Why We Need Mental-Health Treatment Beds
In Santa Barbara County, we see persons on our streets suffering from the most serious mental illness without treatment because they have no inkling they are ill. NAMI (National Alliance on Mental Illness) and Families ACT! are advocating for a higher level of available longer-term, temporary secured treatment for these persons so that they can recover and properly care for their own health.
Earlier this year, the county’s Community Corrections Partnership funded a pilot program to make four longer-term treatment beds available for the first time to jail inmates so that they could be in treatment instead of remaining in the jail. A month ago, we were told the first bed had been filled.
A week ago, the daughter of a couple I’ve been hearing from for years was admitted from the jail on a mental health conservatorship. She’d been cycling the system — homeless, then in the jail and the hospitals — for many years. Her parents had created an accessory dwelling unit for her, but she wouldn’t stay. They would occasionally hear from her and put her up in motels. They are hugely relieved, the father saying they at last have hope after so many years. They are impressed with the Crestwood Healing Center, a “subacute” treatment center. Their daughter initially tried to abscond, but she could not. She has asked to go home, but her parents know she is not yet ready and would not do well. For someone who has been so ill for so long, it takes time for the brain to heal.
The son of another mother went to Crestwood on November 6. He’d been in the jail in an isolated “safety” cell for many months, incompetent to stand trial before he went to a state hospital (a total years for both) to try to restore competency, then was returned to the jail as “unrestorable.” We don’t believe he or anyone is unrestorable. His mother, who has been his strongest advocate for years, at last has hope for his recovery.
Last week, in another case I’ve been following, the young man who has been decompensating on the street with intermittent incarcerations, was again arrested, this time on a nonviolent felony. Now, a “doubt” regarding competency to stand trial is being declared to the court, and the father has been told his son will very likely be assessed as gravely disabled and eligible for conservatorship, at which point he could go to the Crestwood Center. His father has been told to be patient, because the legal process for securing mental-health conservatorship takes quite awhile. Maybe someone else will have taken that fourth bed at Crestwood in the meantime?
If I, by chance, happen to know about three of these cases of inmates who qualify for Crestwood placement, I believe there must be many more who need these beds. We in NAMI and Families ACT! hear from the families. The need will continue to increase with recent legislative initiatives, such as CARE Court, the upcoming implementation of California’s Grave Disability bill (Senate Bill 43), and the passage of Prop 36, that will increase incarceration for petty thefts and drug offenses.
While no one wants our loved ones subject to an involuntary placement, it is sometimes literally a matter of life or death for the most ill until they can regain their capacity for self care.

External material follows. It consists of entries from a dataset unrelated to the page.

-- ==== Sys2Proof/Machine/Drains.lean ====
section
/-! DEFINITION. What ends in its own time: an abort (R417, R280), the drain of an extent's phase (R47, R50, R101), a revocation (R54), a
context that retires (R39), the steps of PARTITION_CLOSE (R437) and the partition that becomes FREE (R31), and the end of a session
(R466, R471). -/
namespace Sys2Proof.Machine

/-! ### Sessions (R466, R471, R475) -/

/-- Every extent key of a partition destroyed. -/
def State.dropKeys (s : State) (p : Nat) : State :=
  s.each ((s.exts.filter fun e => e.2.owner.toNat = p && e.2.key.isSome).map (·.1)) fun s i => s.modExt i fun x => { x with key := none }

/-- The records of a ring that are delivered after the session has ended (R471), those that wait for a place among them.
(DESIGN CHOICE: log entry 49) -/
def afterSession (g : Ring) : Ring :=
  let ok := fun (r : NtfRec) => r.kind = 2 || r.kind = 0x20
  { g with recs := g.recs.filter ok, waiting := g.waiting.filter fun e => ok e.1 }

/-- What a packet of a partition that waits to leave a link die becomes when the partition's session ends (R471): a completion leaves header only
with ABORTED, and of the records only those of R471 leave. A completion of a partition whose session a switchover commit ends is treated
alike. (DESIGN CHOICE: log entry 49) -/
def afterPacket (part : Nat) (p : Packet) : Option Packet :=
  if cidPart p.cid ≠ part || p.syn then some p
  else if p.opc = oNotify then (if bitsOf p.data.toNat 376 8 = 2 || bitsOf p.data.toNat 376 8 = 0x20 then some p else none)
  else if p.isCmp then some { p with stat := stAborted, opc := oCmp, len := 32, data := 0, opnd := 0 }
  else some p

/-- An established session ends: the link secret and what is derived of it are destroyed, the records staged before are discarded but for
those of R471, and SESSION_ENDED is staged. (DESIGN CHOICE: log entry 49) -/
def State.endSession (s : State) (p : Nat) (st : BitVec 2) (cause : Nat) : State :=
  let x := s.part p
  if x.sess = 1 then
    let s := s.setPart p { x with sess := st, ls := none }
    let s := { s with keys := s.keys.filter (fun e => e.1 / 16384 ≠ p), derived := s.derived.filter fun e => e.1 / 16384 ≠ p }
    let s := s.each s.dieList fun s d => s.modDie d fun x => { x with orig := x.orig.filterMap (afterPacket p) }
    (s.setRing p (afterSession (s.ring p))).event p
      { kind := 0x20, obj := x.sid, cid := BitVec.ofNat 16 (p * 1024), cause := BitVec.ofNat 8 cause }
  else s

/-! ### Aborts (R280, R417, R418) -/

/-- Whether a request presents a CID of a partition, or is an Elder request in its flow (R280); data that a snoop returned is written whatever
becomes of the partition (R140). -/
def Req.ofPart (r : Req) (p : Nat) : Bool :=
  match r.org with
  | .spill _ _ _ _ => false
  | .crit => !r.isWrite && cidPart r.pkt.cid == p
  | .elder => r.flow == 3 + p
  | _ => cidPart r.pkt.cid == p

/-- The queued requests of a partition end with ABORTED at every admission arbiter, and the tags of its flow are cleared (R280).
(DESIGN CHOICE: log entry 49) -/
def State.abortQueues (s : State) (p : Nat) : State :=
  s.each s.stackList fun s n =>
    let x := s.stack n
    let q := (x.queue ++ x.wait).filter (·.ofPart p)
    let keep := fun (l : List Req) => l.filter fun r => !r.ofPart p
    let s := s.setStack n { x with queue := keep x.queue, wait := keep x.wait, tags := tdel x.tags (3 + p) }
    s.each q fun s r => s.endReq r stAborted

/-- The requests of a partition that the limiter or an admission arbiter holds go on to the memory stage, which ends them (R46 check 1).
(DESIGN CHOICE: log entry 49) -/
def State.abortHeld (s : State) (p : Nat) : State :=
  let mine := fun (h : Held) => isMemOpc h.pkt.opc && (s.reqOf h).ofPart p
  let l := s.limHeld.filter mine
  let a := s.admHeld.filter mine
  ({ s with limHeld := s.limHeld.filter fun h => !mine h, admHeld := s.admHeld.filter fun h => !mine h }).each (a ++ l) fun s h => s.memGo h

/-- The requests of a partition that wait for other members end with ABORTED (R417). -/
def State.abortFwds (s : State) (p : Nat) : State :=
  let l := s.fwds.filter (·.req.ofPart p)
  let dead := l.flatMap fun w => w.fwds.map (·.rtag)
  { s with fwds := s.fwds.filter fun w => !w.req.ofPart p
           origs := s.origs.filter fun o => !(o.kind != OrigKind.sched && dead.contains o.rtag) : State }.each l fun s w => s.endReq w.req stAborted

/-- Whether the unit that issued a host-memory request still waits for it. -/
def State.hostOrgLives (s : State) : HostOrg → Bool
  | .walker n id => match (s.tile n).walk with | some w => w.waiting && w.rid == id | none => false
  | .engine n k inc _ => (s.job n k).st != .free && (s.job n k).inc.toNat == inc

/-- Host-memory requests whose unit no longer waits are given up; an answer that comes later finds no request (R417 step 5). -/
def State.dropHostReqs (s : State) : State :=
  let dead := (s.qor.reqs.filter fun q => !s.hostOrgLives q.org).map (·.tag)
  { s with qor := { s.qor with
      reqs := s.qor.reqs.filter fun q => !dead.contains q.tag
      walk := s.qor.walk.filter fun p => !dead.contains p.tag
      eng := s.qor.eng.filter fun e => !dead.contains e.2.tag } }

/-- Every command of a partition in progress ends with PARTITION_ABORTED, from whichever mailbox it came (R92, R418). (DESIGN CHOICE: log entry 49) -/
def State.abortCmds (s : State) (p : Nat) : State :=
  s.each (s.cmds.filter (s.endedBy p)) fun s c => s.failCmd c.token csAborted 0

/-- Whether a request of a partition, or data that a snoop for it returned, has still to take effect at a DRAM controller (R417, R483). -/
def State.abortBusy (s : State) (p : Nat) : Bool :=
  let mine := fun (r : Req) => r.ofPart p || (r.org == .crit && cidPart r.pkt.cid == p)
  s.stackList.any fun n =>
    let x := s.stack n
    (x.queue ++ x.wait).any mine || x.chans.any fun c => (c.2.entries ++ c.2.issued).any mine

/-- ABORT_COMPLETE (R417 steps 4 to 7, R418, R466): queued requests end; when every admitted one has taken effect, DONE is set and the keys are
destroyed (R483). PART_ABORTED is Steward's, and waits for a core that runs. (DESIGN CHOICE: log entry 49) -/
def execAbortComplete (part : Fin 64) (s : State) : Host.Outcome State Fault Refusal :=
  let p := part.val
  let x := s.part p
  if x.abortAt.isSome then
    let s := ((((s.abortQueues p).abortHeld p).abortTxns p).abortFwds p).dropHostReqs
    if s.abortBusy p then .next s
    else
    let s := if x.conf then (s.dropKeys p).endSession p 2 (if x.cause = 2 then 1 else 2) else s
    let s := s.modPart p fun x => { x with done := true, abortAt := none }
    let s := s.stewSend p { kind := 2, obj := BitVec.ofNat 32 p, cid := BitVec.ofNat 16 (p * 1024), cause := x.cause.setWidth 8 }
    .next (s.abortCmds p)
  else .next s

/-! ### The start of a drain and of a revocation (R47, R54) -/

/-- The counter of a phase. -/
def Ext.counter (x : Ext) (phase : Bool) : Nat := if phase then x.ctrB else x.ctrA

/-- A wait for every request admitted to an extent until now (R47): the phase flips, or, while an earlier phase drains, it flips when that
has ended; with no request in flight there is nothing to wait for. (DESIGN CHOICE: log entry 29) -/
def State.drainExt (s : State) (idx : Nat) : List Wait × State :=
  let x := s.ext idx
  if x.counter x.phase = 0 && x.counter (!x.phase) = 0 then ([], s)
  else if x.counter (!x.phase) = 0 then ([.phase idx x.phase], s.modExt idx fun x => { x with phase := !x.phase })
  else ([.phase idx x.phase], s)

/-- Drains of a list of extents. -/
def State.drainExts (s : State) : List Nat → List Wait × State
  | [] => ([], s)
  | i :: r =>
    let (a, s) := s.drainExt i
    let (b, s) := s.drainExts r
    (a ++ b, s)

/-- Every RPL entry that names an extent marked DEAD (R85). -/
def State.markDead (s : State) (idx : Nat) : State :=
  s.each s.tileList fun s n => s.each (s.tile n).slots fun s k => s.modJob n k fun j =>
    { j with rpl := j.rpl.map fun r => if r.tgt && r.xh.extractLsb' 0 18 = BitVec.ofNat 18 idx then { r with dead := true } else r }

/-- Steps 1 to 4 of a revocation begin (R54): REVOKING with the next GEN, the RPL entries DEAD, resident chunks discarded, and, for a
COHERENT extent, back-invalidations with discard. (DESIGN CHOICE: log entry 29) -/
def State.startRevoke (s : State) (idx : Nat) : State :=
  let s := (s.modExt idx fun x => { x with state := 2, gen := x.gen + 1 }).markDead idx
  let s := s.each ((s.lands.filter fun e => e.2.v && e.2.ext = idx).map (·.1)) fun s k => s.dropWin (k / 16) (k % 16)
  if (s.ext idx).coherent then s.sweepAll else s

/-- A create or revoke carried to another member, whose answer is waited for (R59). -/
def State.carry (s : State) (m : Nat) (xh : Xh) (create : Bool) (g : GroupMsg) : State :=
  let s := s.groupSend m none g
  { s with group := { s.group with calls := s.group.calls ++ [{ member := m, xh := xh, at_ := s.now, create := create }] } }

/-- The members that carried the revoke of an extent here are answered at its step 6 (R439). -/
def State.payOwed (s : State) (idx : Nat) : State :=
  let mine := fun (o : Nat × Xh) => (o.2.extractLsb' 0 18).toNat == idx
  let s' := { s with group := { s.group with owed := s.group.owed.filter fun o => !mine o } }
  s'.each (s.group.owed.filter mine) fun s o => s.groupSend o.1 none (.answer o.2 0)

/-- A revocation of a protected extent carried to the other members that are reached (R59, R439). (DESIGN CHOICE: log entry 29) -/
def State.carryRevoke (s : State) (idx : Nat) (xh : Xh) : State :=
  if (s.ext idx).mirror || (s.ext idx).parity then s.each (s.peers.filter fun m => !s.silent m) fun s m => s.carry m xh false (.revoke xh) else s

/-- The handle of an extent. -/
def Ext.handle (x : Ext) (idx : Nat) : Nat := idx + x.gen.toNat * 2 ^ 18

/-- An ACTIVE extent revoked, with the group when it is protected. -/
def State.revoke (s : State) (idx : Nat) : State :=
  (s.carryRevoke idx (BitVec.ofNat 24 ((s.ext idx).handle idx))).startRevoke idx

/-- EXTENT_REVOKED to each consenting member of a revoked shared extent, with the handle of before (R58, R414). -/
def State.tellMembers (s : State) (idx : Nat) : State :=
  let x := s.ext idx
  let old := { x with gen := x.gen - 1 }.handle idx
  if x.shared then
    s.each ((s.share x.shareRef.toNat).slots.filter fun e => e.2.valid && e.2.consent) fun s e =>
      s.event e.2.part.toNat { kind := 3, obj := BitVec.ofNat 32 old, cid := BitVec.ofNat 16 (e.2.part.toNat * 1024) }
  else s

/-! ### PARTITION_CLOSE step by step (R437) -/

/-- The contexts of a partition that are not FREE, and its extents in a state. -/
def State.ctxsOf (s : State) (p : Nat) : List Nat := (s.ctxs.filter fun e => e.1 / 1024 = p && e.2.state ≠ 0).map (·.1)
def State.extsOf (s : State) (p : Nat) (st : BitVec 2) : List Nat :=
  (s.exts.filter fun e => e.2.owner.toNat = p && e.2.state = st && !e.2.left).map (·.1)

/-- Entries of the walkers' table-entry caches removed (R78). -/
def State.purge (s : State) (out : PtCache → Bool) : State :=
  s.each (s.walkers.map (·.1)) fun s k => s.modWalker k fun w => { w with cache := w.cache.filter fun e => !out e }

/-- A context destroyed (R39): RETIRING, its jobs cancelled, and what the walkers hold of it removed (R78). -/
def State.retire (s : State) (cid : Nat) : State :=
  let s := s.modCtx cid fun c => { c with state := 3 }
  let s := s.purge fun e => e.cid.toNat == cid
  (s.each s.tileList fun s n => s.each ((s.tile n).slots.filter fun k => (s.job n k).cid.toNat = cid) fun s k =>
    s.cancelJob n k jcRetired).invalCheck

/-- Whether the close of a partition still waits for a drain, or, with `all`, for back-invalidations. (DESIGN CHOICE: log entry 29) -/
def State.closeDrains (s : State) (p : Nat) (all : Bool) : Bool :=
  s.cmds.any fun c => c.waits.contains (.partFree p) && c.waits.any fun w => match w with | .phase _ _ => true | .binv _ => all | _ => false

/-- The next step of the close of a CLOSING partition: when its member slots have drained its contexts are destroyed, and when they are FREE
its extents are revoked, 64 at a time. (DESIGN CHOICE: log entry 29) -/
def State.closeStep (s : State) (p : Nat) : State :=
  if (s.part p).state ≠ 3 || s.closeDrains p false then s
  else match s.ctxsOf p with
    | [] => if (s.extsOf p 2).isEmpty && !(s.extsOf p 1).isEmpty then
        (s.noteFor (.partFree p)).each ((s.extsOf p 1).take 64) fun s i => s.revoke i else s
    | l =>
      let l := l.filter fun c => (s.ctx c).state ≠ 3
      if l.isEmpty then s else (s.noteFor (.partFree p)).each l fun s c => s.retire c

/-- The close of each CLOSING partition goes on. (DESIGN CHOICE: log entry 29) -/
def State.closeAll (s : State) : State := s.each ((s.parts.filter (·.2.state = 3)).map (·.1)) fun s p => s.closeStep p

/-! ### The drains' ends -/

/-- PHASE_DRAIN_DONE (R47): the counter of the old phase is zero; a wait that came while it drained begins with the next flip. -/
def execPhaseDrainDone (ext : Fin 262144) (s : State) : Host.Outcome State Fault Refusal :=
  let i := ext.val
  let x := s.ext i
  if x.counter (!x.phase) = 0 then
    let s := s.wake (.phase i (!x.phase))
    .next (if s.cmds.any fun c => c.waits.contains (.phase i x.phase) then s.modExt i fun x => { x with phase := !x.phase }
      else s).closeAll
  else .next s

/-- REVOKE_DRAIN_DONE (R54 steps 5 and 6, R58): the key is destroyed, the extent is SCRUBBING, and the reply is posted. During a
switchover commit the session of an OPEN partition ends with its last extent (R466). -/
def execRevokeDrainDone (ext : Fin 262144) (s : State) : Host.Outcome State Fault Refusal :=
  let i := ext.val
  let x := s.ext i
  if x.state = 2 && x.ctrA = 0 && x.ctrB = 0 && !(x.coherent && s.tracks (s.wayExt i)) then
    let p := x.owner.toNat
    let s := s.noteFor (.revoke i)
    let s := (((s.setExt i { x with state := 3, key := none, scrub := 0 }).tellMembers i).payOwed i).wake (.revoke i)
    let s := if s.stew.commit && (s.part p).state = 1 && (s.part p).conf && (s.extsOf p 1).isEmpty && (s.extsOf p 2).isEmpty then
      s.endSession p 0 1 else s
    .next (s.closeStep p)
  else .next s

/-- CONTEXT_RETIRE_DONE (R39): no job of the context is left and every request that had passed the context check has completed. -/
def execContextRetireDone (cid : Cid) (s : State) : Host.Outcome State Fault Refusal :=
  let c := s.ctx cid.toNat
  let jobs := s.tileList.any fun n => (s.tile n).slots.any fun k => (s.job n k).cid = cid
  if c.state = 3 && c.inflight = 0 && !jobs then
    let p := cidPart cid
    let s := s.noteFor (.ctxFree cid.toNat)
    let s := (s.setCtx cid.toNat {}).modPart p fun x => { x with freedAt := tput 0 x.freedAt (cid.toNat % 1024) (s.ftNs + 1) }
    .next ((s.wake (.ctxFree cid.toNat)).closeStep p)
  else .next s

We need many more of these treatment beds. Now, we have the opportunity to apply for them under the Prop 1 mental health infrastructure program, funded at $3.3 billion, with grant applications due December 13.
My hope is that we as a county redesign our mental-health treatment system whereby it is not necessary for someone to cycle in and out of crisis with multiple brief hospitalizations and arrests. And then be arrested once again on more serious charge before he/she can secure this level of care as medically necessary. But, it won’t happen until we have an adequate number of longer-term “subacute” treatment beds instead of jail cells. This is what we urge the county to apply for under the Prop 1 grant.